А затем в дверях появилась голова Лиззи Либры.
— Я вечеринку чую за версту, а почему меня не пригласили? — сказала она.
— Потому что ты не умеешь держать язык за зубами, вот почему, ответил Либра.
— Не говори глупостей, — ответила Лиззи. — Ты на самом деле даже не знаешь меня, Сэм, после всех лет, которые мы прожили вместе. Хотя это и не удивительно — ты же вообще меня не замечаешь.
Лиззи принесла несколько вышитых полотенец ручной работы. Она сказала, что эти полотенца для гостей и ими не пользуются. А Дедди сразу узнал в них полотенца, которые Элейн подарила Лиззи на Рождество год назад. Им в подарок их тоже кто-то прислал, но Элейн они не понравились. Джерри изобразила восторг по поводу подарка. Лиззи выглядела расстроенной и постоянно спрашивала действительно ли Джерри любит Дедди. А Дедди никак не мог понять в чем же дело.
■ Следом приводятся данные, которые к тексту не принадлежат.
/-- R75, `WAIT`: while the block is `BUSY` the wait stays and the block makes its running step (the model's choice, log entry 13);
once it is not, the wait is over and nothing else changes. -/
def Obligations.WaitLastsWhileTheBlockIsBusy : Prop :=
  ∀ (W : Nat) (s : Codec W) (b : Block) (ts : List (Turn W)), s.turns = .wait b :: ts →
    (s.busy b = false → step ⟨W, s⟩ = .next ⟨W, s.withTurns ts⟩) ∧
    (s.busy b = true → step ⟨W, s⟩ = runStep b s ∧ ∀ t : Codec W, step ⟨W, s⟩ = .next ⟨W, t⟩ → t.turns = s.turns)

/-! ### Step counts (41_encoder.md, 42_decoder.md, 70_reset_and_hazards.md) and the width (00_scope.md) -/

/-- R162, with R103 and R126: from every state in which its block is not `BUSY`, every command is accepted, and its block is `BUSY`
for exactly `stepCount` steps, the steps of DEC being those of R126 in their order; then the operation is over. -/
def Obligations.EveryOperationTakesItsStepCount : Prop :=
  ∀ (W : Nat) (s : Codec W) (i : Instr), i.wellFormed W = true → s.busy i.block = false →
    ∃ t u : Codec W, exec i ⟨W, s⟩ = .next ⟨W, t⟩ ∧
      (∀ k, k < stepCount i (s.input (ibufOf i.block) i.len) → ∃ v : Codec W,
        runBlock i.block k t = .next ⟨W, v⟩ ∧ v.busy i.block = true ∧
        (i.block = .dec → decSelect v.dec = some (decStepAt i.len k))) ∧
      runBlock i.block (stepCount i (s.input (ibufOf i.block) i.len)) t = .next ⟨W, u⟩ ∧ u.busy i.block = false

/-- R5: `W` is an argument of the machine: no command and no step changes it, nor does placing a command. -/
def Obligations.TheWidthNeverChanges : Prop :=
  ∀ s t : State,
    (step s = .next t → t.W = s.W) ∧ (∀ i, exec i s = .next t → t.W = s.W) ∧
    ∀ nbits w, (s.withFetchWord nbits w).W = s.W
end

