/-- Nothing outside DEC matters to its part of the invariant. -/
theorem Codec.DecInv.of_sameOutside {s t : Codec W} (h : s.DecInv) (hout : sameOutside .enc s t) : t.DecInv := by
  obtain ⟨hdec, -, hin, hobuf, -⟩ := hout
  rw [Codec.DecInv, hdec, input_congr (sp := .decIbuf) hin, funext (Codec.readCell_congr (sp := .decObuf) hobuf)]
  exact h

/-! ### Every step keeps the invariant -/

/-- What the read port of ENC answers to a LOAD is the byte of the input at `IN_IDX` (R29, R94). -/
theorem Codec.encIbuf_rdata (s : Codec W) {k : EncStep} (hi : s.enc.inIdx.toNat < s.enc.len.toNat) (hk : k = .load) :
    s.ibRdata .encIbuf (encReadAddr s.enc k) = (s.input .encIbuf s.enc.len.toNat).getD s.enc.inIdx.toNat 0 := by
  subst hk
  exact (input_getD s .encIbuf hi).symm

/-- A running step of ENC keeps its invariant (R99). -/
theorem encRunStep_encInv {s t : Codec W} (hb : s.busy .enc = true) (hinv : s.EncInv)
    (h : encRunStep s = .next ⟨W, t⟩) : t.EncInv := by
  obtain ⟨k, hk, e⟩ := encRunStep_next h
  obtain ⟨hnext, hlen, -⟩ := encNext_inv hinv (input_length ..) ((s.busy_iff _).1 hb) hk s.encIbuf_rdata
  cases e
  rw [encInv_applyWrite, hlen]
  exact hnext

/-- What the read port of DEC answers is the code unit of the input at `IN_IDX` (R29, R113, R115). -/
theorem Codec.decIbuf_rdata (s : Codec W) {k : DecStep} (hi : s.dec.inIdx.toNat < s.dec.len.toNat)
    (hk : decReadAddr s.dec k = some s.dec.inIdx) :
    s.ibRdata .decIbuf (decReadAddr s.dec k) = (s.input .decIbuf s.dec.len.toNat).getD s.dec.inIdx.toNat 0 := by
  rw [hk]
  exact (input_getD s .decIbuf hi).symm

/-- A step of a `BUSY` DEC keeps the invariant and the length, whichever row of R128 selects it. -/
theorem decNext_inv {r : DecRegs W} {input : List Byte} {out : Nat → Byte} {k : DecStep} {rdata : Byte}
    (hinv : r.Inv input out) (hlen : input.length = r.len.toNat) (hb : r.status.state = .busy) (hk : decSelect r = some k)
    (hrd : r.inIdx.toNat < r.len.toNat → decReadAddr r k = some r.inIdx → rdata = input.getD r.inIdx.toNat 0) :
    (decNext r rdata k).1.Inv input (patched out (decNext r rdata k).2) ∧ (decNext r rdata k).1.len = r.len := by
  have hsel := decSelect_cases hk
  cases k with
  | scan =>
    obtain ⟨hphase, hi⟩ := hsel
    obtain ⟨hnext, hkeep, -⟩ := decScan_inv hinv hlen hb hphase hi (hrd hi rfl)
    exact ⟨hnext, hkeep⟩
  | scanEnd =>
    obtain ⟨hphase, hi⟩ := hsel
    obtain ⟨hnext, hkeep, -⟩ := decScanEnd_inv hinv hlen hb hphase hi
    exact ⟨hnext, hkeep⟩
  | run =>
    obtain ⟨hphase, hi⟩ := hsel
    obtain ⟨hnext, hkeep, -⟩ := decRun_inv hinv hlen hb hphase hi (hrd hi rfl)
    exact ⟨hnext, hkeep⟩
  | runEnd =>
    obtain ⟨hphase, hi⟩ := hsel
    exact ⟨(decRunEnd_inv hinv hlen hb hphase hi).1, rfl⟩

/-- A running step of DEC keeps its invariant (R121). -/
theorem decRunStep_decInv {s t : Codec W} (hb : s.busy .dec = true) (hinv : s.DecInv)
    (h : decRunStep s = .next ⟨W, t⟩) : t.DecInv := by
  obtain ⟨k, hk, e⟩ := decRunStep_next h
  obtain ⟨hnext, hlen⟩ := decNext_inv hinv (input_length ..) ((s.busy_iff _).1 hb) hk s.decIbuf_rdata
  cases e
  rw [decInv_applyWrite, hlen]
  exact hnext

theorem Codec.applyWrite_wf {s : Codec W} {sp sp' : Space} (w : Option (ObWrite W)) (h : (s.buf sp').wf W = true) :
    ((s.applyWrite sp w).buf sp').wf W = true := by
  cases w with
  | none => exact h
  | some w => exact s.writeCell_wf sp w.addr w.data h

/-- A running step of either block keeps the invariant: its own part by its own steps, the rest by the frame. -/
theorem runStep_inv {b : Block} {s t : Codec W} (hb : s.busy b = true) (hinv : s.Inv)
    (h : runStep b s = .next ⟨W, t⟩) : t.Inv := by
  obtain ⟨henc, hdec, hmem⟩ := Codec.inv_iff.1 hinv
  have hmem' : ∀ sp, (t.buf sp).wf W = true := fun sp => by
    obtain ⟨r, hr, rfl⟩ := runStep_stores hb h
    exact Codec.applyWrite_wf _ (hr sp ▸ hmem sp)
  have hout := runStep_sameOutside h
  cases b with
  | enc => exact Codec.inv_iff.2 ⟨encRunStep_encInv hb henc h, hdec.of_sameOutside hout, hmem'⟩
  | dec => exact Codec.inv_iff.2 ⟨henc.of_sameOutside hout, decRunStep_decInv hb hdec h, hmem'⟩

theorem Codec.Inv.withTurns {s : Codec W} (h : s.Inv) (ts : List (Turn W)) : (s.withTurns ts).Inv :=
  ⟨h.enc, h.dec, fun sp => by simpa using h.mem sp⟩

theorem Codec.Inv.setCmd {s : Codec W} (h : s.Inv) (b : Block) (c : Option (CmdWord W)) : (s.setCmd b c).Inv := by
  cases b <;> exact ⟨h.enc, h.dec, h.mem⟩

/-- Registers of ENC that have the invariant over any buffers may replace those of ENC. -/
theorem Codec.Inv.withEnc {s : Codec W} (h : s.Inv) {r : EncRegs W} (hr : ∀ input out, r.Inv input out) :
    (s.withEnc r).Inv :=
  ⟨hr _ _, h.dec, fun sp => by simpa using h.mem sp⟩

/-- Registers of DEC that have the invariant over any buffers may replace those of DEC. -/
theorem Codec.Inv.withDec {s : Codec W} (h : s.Inv) {r : DecRegs W} (hr : ∀ input out, r.Inv input out) :
    (s.withDec r).Inv :=
  ⟨h.enc, hr _ _, fun sp => by simpa using h.mem sp⟩

/-- A command offered to its block keeps the invariant: what it leaves in the registers is `encStart` or `decStart`. -/
theorem exec_inv {i : Instr} {s t : Codec W} (hinv : s.Inv) (h : exec i ⟨W, s⟩ = .next ⟨W, t⟩) : t.Inv := by
  cases hb : s.busy i.block with
  | true =>
    rw [exec_busy hb] at h
    cases h
    exact hinv
  | false =>
    cases hi : i.block <;> rw [hi] at hb
    · rw [exec_enc hi hb] at h
      cases h
      exact hinv.withEnc (encStart_inv _ _ _)
    · rw [exec_dec hi hb] at h
      cases h
      exact hinv.withDec (decStart_inv _ _ _)

theorem blockTurn_inv {b : Block} {s t : Codec W} (hinv : s.Inv) (h : blockTurn b s = .next ⟨W, t⟩) : t.Inv := by
  obtain ⟨hb, h⟩ | ⟨-, -, h⟩ | ⟨-, w, -, h⟩ := blockTurn_next h
  · exact runStep_inv hb hinv h
  · cases h
    exact hinv
  · exact exec_inv (hinv.setCmd b none) h

/-- A store of the host keeps the invariant, as it comes only while the block of the cell is not `BUSY` (R48). -/
theorem Codec.Inv.writeCell {s : Codec W} {sp : Space} (h : s.Inv) (hb : s.busy sp.block = false) (i : Idx W) (v : Byte) :
    (s.writeCell sp i.toNat v).Inv := by
  have hmem := fun sp' => s.writeCell_wf sp i v (h.mem sp')
  have hidle := (s.not_busy_iff _).1 hb
  cases sp with
  | encIbuf => exact ⟨h.enc.of_idle hidle, h.dec, hmem⟩
  | encObuf => exact ⟨h.enc.of_idle hidle, h.dec, hmem⟩
  | decIbuf => exact ⟨h.enc, h.dec.of_idle hidle, hmem⟩
  | decObuf => exact ⟨h.enc, h.dec.of_idle hidle, hmem⟩

theorem Codec.Inv.resetBlock {s : Codec W} (h : s.Inv) (b : Block) : (s.resetBlock b).Inv := by
  cases b with
  | enc => exact h.withEnc EncRegs.reset_inv
  | dec => exact h.withDec DecRegs.reset_inv

theorem hostMove_inv {m : HostMove W} {s t : Codec W} (hinv : s.Inv) (h : hostMove m s = .next ⟨W, t⟩) : t.Inv := by
  obtain e | ⟨b, c, e⟩ | ⟨b, -, e⟩ | ⟨sp, i, v, hb, e⟩ := hostMove_next h <;> cases e
  · exact hinv
  · exact hinv.setCmd b c
  · exact hinv.resetBlock b
  · exact hinv.writeCell hb i v
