-- ==== Sys2Proof/Tests/Slice0.lean ====
section
/-! SUPPORT. The model's own tests. Expected results are the vectors of spec/95_test_vectors.md, whose numbers the names carry,
and the cells of its tables; then a witness for the hypotheses of every obligation. -/

namespace Sys2Proof.Tests

open Sys2Proof.Machine

/-! States to test on -/

/-- A small state: a flat stack with the image at 0x2000, rIP at 0x100, alignment checking and paging off. -/
def small (mode : CodeMode) (pe : Bool) (cpl : Level) (vme : Bool) (flags : Word64) (image : Nat) : State :=
  { State.reset with
    codeMode := mode
    cr0 := { pe := pe, am := false, pg := false }
    cr4 := { vme := vme, pvi := false }
    cpl := cpl
    rflags := flags
    rsp := 0x2000
    rip := 0x100
    ss := { selector := 0, base := 0, limit := 0xFFFFFFFF, expandDown := false, big := false }
    mem := Memory.writeLittleEndian [] 0x2000 8 image
    program := [(0x100, 0x9D), (0x101, 0x9D)] }

/-- Real-address mode. -/
def real (flags : Word64) (image : Nat) : State := small .legacy false 0 false flags image

/-- Protected mode. -/
def prot (cpl : Level) (flags : Word64) (image : Nat) : State := small .legacy true cpl false flags image

/-- 64-bit mode. -/
def long (cpl : Level) (flags : Word64) (image : Nat) : State := small .bits64 true cpl false flags image

/-- Virtual-8086 mode; the flags hold VM. -/
def virt (vme : Bool) (flags : Word64) (image : Nat) : State := small .legacy true 3 vme flags image

/-- RFLAGS, RSP and rIP of a next state. -/
def written (o : Host.Outcome State Fault Refusal) : Option (Word64 × Word64 × Word64) :=
  match o with
  | .next t => some (t.rflags, t.rsp, t.rip)
  | .fault _ | .refused _ => none

/-- The fault of an outcome. -/
def faultOf (o : Host.Outcome State Fault Refusal) : Option Fault :=
  match o with
  | .fault f => some f
  | .next _ | .refused _ => none

/-! Well-formedness: an ill-formed term for each check -/

theorem test_wellFormed_refuses_popf_unprefixed_in_32_bit_code : wellFormed ⟨.legacy, .d32⟩ (.popf .absent) = false := by decide
theorem test_wellFormed_refuses_popf_unprefixed_in_64_bit_mode : wellFormed ⟨.bits64, .d16⟩ (.popf .absent) = false := by decide
theorem test_wellFormed_refuses_popf_prefixed_in_16_bit_code : wellFormed ⟨.legacy, .d16⟩ (.popf .present) = false := by decide
theorem test_wellFormed_refuses_popfd_unprefixed_in_16_bit_code : wellFormed ⟨.compatibility, .d16⟩ (.popfd .absent) = false := by decide
theorem test_wellFormed_refuses_popfd_unprefixed_in_64_bit_mode : wellFormed ⟨.bits64, .d32⟩ (.popfd .absent) = false := by decide
theorem test_wellFormed_refuses_popfd_prefixed_in_32_bit_code : wellFormed ⟨.compatibility, .d32⟩ (.popfd .present) = false := by decide
theorem test_wellFormed_refuses_popfd_prefixed_in_64_bit_mode : wellFormed ⟨.bits64, .d16⟩ (.popfd .present) = false := by decide
theorem test_wellFormed_refuses_popfq_outside_64_bit_mode : wellFormed ⟨.compatibility, .d32⟩ .popfq = false := by decide
theorem test_wellFormed_admits_the_lock_form : wellFormed ⟨.legacy, .d16⟩ (.lockPopf .lock) = true := by decide
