-- ==== Sys2Proof/Machine/ChromaNormal.lean ====
section
/-! DEFINITION. The Chroma Normal Filter's datapath for one Line (43_chroma_normal): the luma normal filter's centre formula
with the caller's tc0 as the bound, unmodified (R181). -/

namespace Sys2Proof.Machine

/-- The Chroma Normal Filter on one Line (R180 to R184). -/
def chromaNormalLine (f : LineFlags) (tc0 : Int) (l : Line) : Line :=
  { l with
    p0 := sel f.en (toSample (zext8 l.p0 + centreDelta tc0 l)) l.p0
    q0 := sel f.en (toSample (zext8 l.q0 - centreDelta tc0 l)) l.q0 }

end Sys2Proof.Machine
end

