-- ==== Sys2Proof/Tests/Slice0.lean ====
section
/-! SUPPORT. Tests: ill-formed terms the checks refuse, words written out from the spec's encoding, one step of each command
with the numbers of 95_test_vectors, and for every statement with hypotheses a case that meets them. -/

namespace Sys2Proof.Tests

open Sys2Proof.Machine Sys2Proof.Safety

/-! ## Ill-formed terms (30_encoding R98) -/

/-- A tc0 list every entry of which is in range. -/
def okTc0 : Tc0 := ⟨2, -1, 0, 255⟩

theorem test_wellFormed_accepts_extremes :
    (Instr.filterLumaV ⟨0, -2147483648, 0, 0⟩ ⟨-1, -1, -1, -1⟩).wellFormed = true ∧
    (Instr.filterChromaIntraH ⟨4294967295, 2147483647, 255, 255⟩).wellFormed = true := by decide

theorem test_illFormed_edgePtr : (Instr.filterLumaIntraV ⟨-1, 64, 20, 10⟩).wellFormed = false ∧
    (Instr.filterLumaIntraH ⟨4294967296, 64, 20, 10⟩).wellFormed = false := by decide

theorem test_illFormed_stride : (Instr.filterChromaIntraV ⟨0x1000, -2147483649, 20, 10⟩).wellFormed = false ∧
    (Instr.filterChromaIntraH ⟨0x1000, 2147483648, 20, 10⟩).wellFormed = false := by decide

theorem test_illFormed_alpha : (Instr.filterLumaV ⟨0x1000, 64, -1, 10⟩ okTc0).wellFormed = false ∧
    (Instr.filterChromaV ⟨0x1000, 64, 256, 10⟩ okTc0).wellFormed = false := by decide

theorem test_illFormed_beta : (Instr.filterLumaH ⟨0x1000, 64, 20, -1⟩ okTc0).wellFormed = false ∧
    (Instr.filterChromaH ⟨0x1000, 64, 20, 256⟩ okTc0).wellFormed = false := by decide

theorem test_illFormed_tc0 : ∀ t ∈ [(⟨-2, 0, 0, 0⟩ : Tc0), ⟨256, 0, 0, 0⟩, ⟨0, -2, 0, 0⟩, ⟨0, 256, 0, 0⟩, ⟨0, 0, -2, 0⟩,
    ⟨0, 0, 256, 0⟩, ⟨0, 0, 0, -2⟩, ⟨0, 0, 0, 256⟩],
    (Instr.filterLumaV ⟨0x1000, 64, 20, 10⟩ t).wellFormed = false ∧
      (Instr.filterChromaH ⟨0x1000, 64, 20, 10⟩ t).wellFormed = false := by decide

/-! ## Words written out from the encoding (30_encoding R90 to R93)

Bits 31..28 reserved, 27..24 SKIP, 23..16 beta, 15..8 alpha, 7..3 reserved, 2 DIR, 1..0 KIND. -/

theorem test_decode_filterLumaV :
    decode ⟨0b0000010000001010_0001010000000000#32, 0b00000000000000000000001000000010#32, 0x1000#32, 32#32⟩ =
      .ok (.filterLumaV ⟨4096, 32, 20, 10⟩ ⟨2, 2, -1, 0⟩) := by decide

theorem test_decode_filterLumaH :
    decode ⟨0b0000000000001010_0001010000000100#32, 0b00000010000000100000001000000010#32, 0x1208#32, 64#32⟩ =
      .ok (.filterLumaH ⟨4616, 64, 20, 10⟩ ⟨2, 2, 2, 2⟩) := by decide

theorem test_decode_filterLumaIntraV :
    decode ⟨0b0000000000001010_0010100000000001#32, 0#32, 0x1008#32, 64#32⟩ =
      .ok (.filterLumaIntraV ⟨4104, 64, 40, 10⟩) := by decide

theorem test_decode_filterLumaIntraH :
    decode ⟨0b0000000000001010_0001010000000101#32, 0#32, 0x40B0#32, 0xFFFFFFF0#32⟩ =
      .ok (.filterLumaIntraH ⟨16560, -16, 20, 10⟩) := by decide

theorem test_decode_filterChromaV :
    decode ⟨0b0000000000001010_0001010000000010#32, 0b00000010000000100000001000000010#32, 0x1004#32, 64#32⟩ =
      .ok (.filterChromaV ⟨4100, 64, 20, 10⟩ ⟨2, 2, 2, 2⟩) := by decide

theorem test_decode_filterChromaH :
    decode ⟨0b0000001000001010_0001010000000110#32, 0b00000010000000100000000000000010#32, 0x1108#32, 64#32⟩ =
      .ok (.filterChromaH ⟨4360, 64, 20, 10⟩ ⟨2, -1, 2, 2⟩) := by decide

theorem test_decode_filterChromaIntraV :
    decode ⟨0b0000000000011110_0001010000000011#32, 0#32, 0x1004#32, 64#32⟩ =
      .ok (.filterChromaIntraV ⟨4100, 64, 20, 30⟩) := by decide

theorem test_decode_filterChromaIntraH :
    decode ⟨0b0000000000000110_0010100000000111#32, 0#32, 0x2008#32, 0xFFFFFFC0#32⟩ =
      .ok (.filterChromaIntraH ⟨8200, -64, 40, 6⟩) := by decide

/-- EN-7: an intra command reads neither SKIP nor CMD_TC0 (R94). -/
theorem test_decode_intra_ignores_tc0 :
    decode ⟨0x0F0A2801#32, 0xFFFFFFFF#32, 0x1008#32, 64#32⟩ = .ok (.filterLumaIntraV ⟨4104, 64, 40, 10⟩) := by decide

/-- R95: every reserved bit alone is rejected. -/
theorem test_reserved_bits_rejected : ∀ b ∈ [3, 4, 5, 6, 7, 28, 29, 30, 31],
    decode ⟨0x000A1400#32 ||| (1#32 <<< b), 0#32, 0x1000#32, 64#32⟩ = .error .reservedEncoding := by decide

/-- R98: the extremes of every operand, EN-9. -/
theorem test_encode_extremes : encode (.filterLumaV ⟨4294967295, -2147483648, 255, 255⟩ ⟨255, -1, -1, 128⟩) =
    ⟨0x06FFFF00#32, 0x800000FF#32, 0xFFFFFFFF#32, 0x80000000#32⟩ := by decide

theorem test_table_word : decodeTableWord 128 0x00000040_00001108_02020002_020A1406 =
    some (.filterChromaH ⟨4360, 64, 20, 10⟩ ⟨2, -1, 2, 2⟩) := by decide

/-- R98: the assembler rejects an operand out of range. -/
theorem test_assembleLine_rejects_range :
    assembleLine "filter_chroma_intra.h 0x2008, -64, 256, 6".toList = none := by decide

/-! ## The memory -/

theorem test_memory_canonical : memWrite (memWrite [] 9 5#8) 4 7#8 = [(4, 7#8), (9, 5#8)] ∧
    memWrite [(4, 7#8), (9, 5#8)] 4 0#8 = [(9, 5#8)] := by decide

/-! ## One command on a small plane (95_test_vectors L3) -/

/-- A system of one engine whose plane is `size` addresses from `base`, with the given samples. -/
def small (base size : Nat) (mem : Memory) : State :=
  State.resetWith 1 [⟨base, size⟩] mem []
А потом все пили шампанское, а Бонни смущенно извинилась, за то, что не принесла подарка. Она просто не знала, что так полагается. А Джерри убедила ее, что это вовсе не обязательно. Вскоре ушла Силки Морган, а Либра заявил, что с удовольствием пригласил бы всех четверых на обед, но видимо Дедди и Джерри предпочтут побыть одни. И это действительно было так. Поэтому Либра пригласил на обед в «21» только Лиззи. На что та заявила: «Ты только подумай, в старом негодяе проснулась сентиментальность».
А когда все ушли, Дедди заказал ужин в номер. И они с удовольствием поели, запивая пиццу шампанским, а потом занялись любовью. А Джерри показалось необычным, заниматься любовью, когда на пальце «обручальное» кольцо. А Дедди согласился. «Подожди, вот когда у тебя будет настоящее…» — шепнул он.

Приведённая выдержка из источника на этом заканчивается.